During the past few seasons, there has been a renewed vigor for crashing the glass. Two teams currently average more than 18 second-chance points; the NBA average is 13.8. Offensive rebounding percentage also has climbed. The Brooklyn Nets entered Wednesday’s games ranked 15th this season, grabbing 29.2 percent of their missed shots. That mark would have ranked second in the same category in the 2020-21 season.

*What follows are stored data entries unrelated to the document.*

theorem execRxcfg_answers (c : RxCfgOps) (s : State) :
    AnswersWith s s.tx (rxNext (.rxcfg (.fits c)) s.rx) (execRxcfg (.fits c) s) := by
  rw [execRxcfg, ifFits_fits, rxNext]
  cases rxConfigure c s.rx with
  | some rx => exact respond_setRx_answers _ _ _
  | none => exact raise_answers _ _

theorem execExecute_answers (xs : List SampleWords) (s : State) :
    AnswersWith s s.tx (rxNext (.execute (.fits xs)) s.rx) (execExecute (.fits xs) s) := by
  rw [execExecute, ifFits_fits, ifRxConfigured, rxNext]
  split
  · exact raise_answers _ _
  · exact respond_setRx_answers _ _ _

theorem execRxreset_answers (u : Unit) (s : State) :
    AnswersWith s s.tx (rxNext (.rxreset (.fits u)) s.rx) (execRxreset (.fits u) s) := by
  rw [execRxreset, ifFits_fits, rxNext]
  split
  · exact respond_answers _ _
  · exact respond_setRx_answers _ _ _

theorem execRxsetcb_answers (mask : BitVec 2) (s : State) :
    AnswersWith s s.tx (rxNext (.rxsetcb (.fits mask)) s.rx) (execRxsetcb (.fits mask) s) := by
  rw [execRxsetcb, ifFits_fits, ifRxConfigured, rxNext]
  split
  · exact raise_answers _ _
  · exact respond_setRx_answers _ _ _

theorem execDefalloc_answers (m : Word) (s : State) : AnswersWith s s.tx s.rx (execDefalloc (.fits m) s) := by
  rw [execDefalloc, ifFits_fits]
  split
  · exact raise_answers _ _
  · exact respond_answers _ _

theorem execAllocchk_answers (a : AllocChkOps) (s : State) : AnswersWith s s.tx s.rx (execAllocchk (.fits a) s) := by
  rw [execAllocchk, ifFits_fits]
  split
  · exact respond_answers _ _
  · exact raise_answers _ _

/-- Every command is answered, and what it makes of each unit is a function of that unit alone. Operands that fit no layout change
neither, whether the configured check or the operand check (R111) answers. -/
theorem exec_answers (i : Instr) (s : State) : AnswersWith s (txNext i s.tx) (rxNext i s.rx) (exec i s) :=
  match i with
  | .txcfg (.fits c) => execTxcfg_answers c s
  | .txprops (.fits p) => execTxprops_answers p s
  | .assemble (.fits a) => execAssemble_answers a s
  | .wrsym (.fits u) => execWrsym_answers u s
  | .rxcfg (.fits c) => execRxcfg_answers c s
  | .execute (.fits xs) => execExecute_answers xs s
  | .rxreset (.fits u) => execRxreset_answers u s
  | .rxsetcb (.fits mask) => execRxsetcb_answers mask s
  | .rdcsr (.fits _) => respond_answers _ s
  | .defalloc (.fits m) => execDefalloc_answers m s
  | .allocchk (.fits a) => execAllocchk_answers a s
  | .txcfg (.misfit _) | .rxcfg (.misfit _) | .rxreset (.misfit _) | .rdcsr (.misfit _) | .defalloc (.misfit _)
  | .allocchk (.misfit _) => raise_answers .illegalCommand s
  | .txprops (.misfit _) | .assemble (.misfit _) | .wrsym (.misfit _) => ifTxConfigured_raise_answers .illegalCommand s
  | .execute (.misfit _) | .rxsetcb (.misfit _) => ifRxConfigured_raise_answers .illegalCommand s

theorem exec_next {i : Instr} {s t : State} (h : exec i s = .next t) :
    t.cmd = s.cmd ∧ t.tx = txNext i s.tx ∧ t.rx = rxNext i s.rx := by
  obtain ⟨ws, answer⟩ := exec_answers i s
  cases answer.symm.trans h
  exact ⟨rfl, rfl, rfl⟩
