-- ==== Sys2Proof/Machine/Primitives.lean ====
section
/-! DEFINITION. The word primitives ROTL32, ROTR32, SHL32 and BSWAP32 (40_word_primitives.md). Each is a pure
function; taken as an instruction it puts its result on the primitives' output (log 8) and changes nothing else. -/

namespace Sys2Proof.Machine

/-- `rotl32(x, n)` for `0 < n < 32` (R100). -/
def rotl32 (x : Word) (n : Nat) : Word := (x <<< n) ||| (x >>> (32 - n))

/-- `rotr32(x, n)` for `0 < n < 32` (R101). -/
def rotr32 (x : Word) (n : Nat) : Word := (x >>> n) ||| (x <<< (32 - n))

/-- `x << n` (R102). -/
def shl32 (x : Word) (n : Nat) : Word := x <<< n

/-- `byteswap32(x)` (R103). -/
def byteswap32 (x : Word) : Word :=
  x.extractLsb' 0 8 ++ x.extractLsb' 8 8 ++ x.extractLsb' 16 8 ++ x.extractLsb' 24 8

/-- The result of a word primitive on its output, the model's own field. -/
def State.output (s : State) (w : Word) : State := { s with primOut := w }

/-- ROTL32 (R100): an amount outside 1..31 is refused (D33). -/
def execRotl32 (x : Word) (n : Nat) (s : State) : Host.Outcome State Fault Refusal :=
  if rotateAmountOk n then .next (s.output (rotl32 x n)) else .refused (.rotateAmount n)

/-- ROTR32 (R101): an amount outside 1..31 is refused (D33). -/
def execRotr32 (x : Word) (n : Nat) (s : State) : Host.Outcome State Fault Refusal :=
  if rotateAmountOk n then .next (s.output (rotr32 x n)) else .refused (.rotateAmount n)

/-- SHL32 (R102). -/
def execShl32 (x : Word) (n : Fin 32) (s : State) : Host.Outcome State Fault Refusal :=
  .next (s.output (shl32 x n.val))

/-- BSWAP32 (R103). -/
def execBswap32 (x : Word) (s : State) : Host.Outcome State Fault Refusal :=
  .next (s.output (byteswap32 x))

end Sys2Proof.Machine
end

More interesting than the uptick in offensive rebounds is exactly where some of these glass crashers are coming from. It is not the big man in the paint grabbing these extra boards. It’s the players crashing from the corner opposite the ball — or “weak side” in basketball parlance.

The weakside corner is the perfect position from which to crash the offensive glass because of the way most defenses rotate when the ball is on one side of the court. With most NBA offenses being pick-and-roll heavy, the man defending the weakside corner shooter is often pulled toward the rim to help on the roller.

If the defense’s pick-and-roll strategy involves putting two defenders on the ball, there is an even more significant need to have at least one of the other three defensive players in the paint with a second one zoning up the weak side.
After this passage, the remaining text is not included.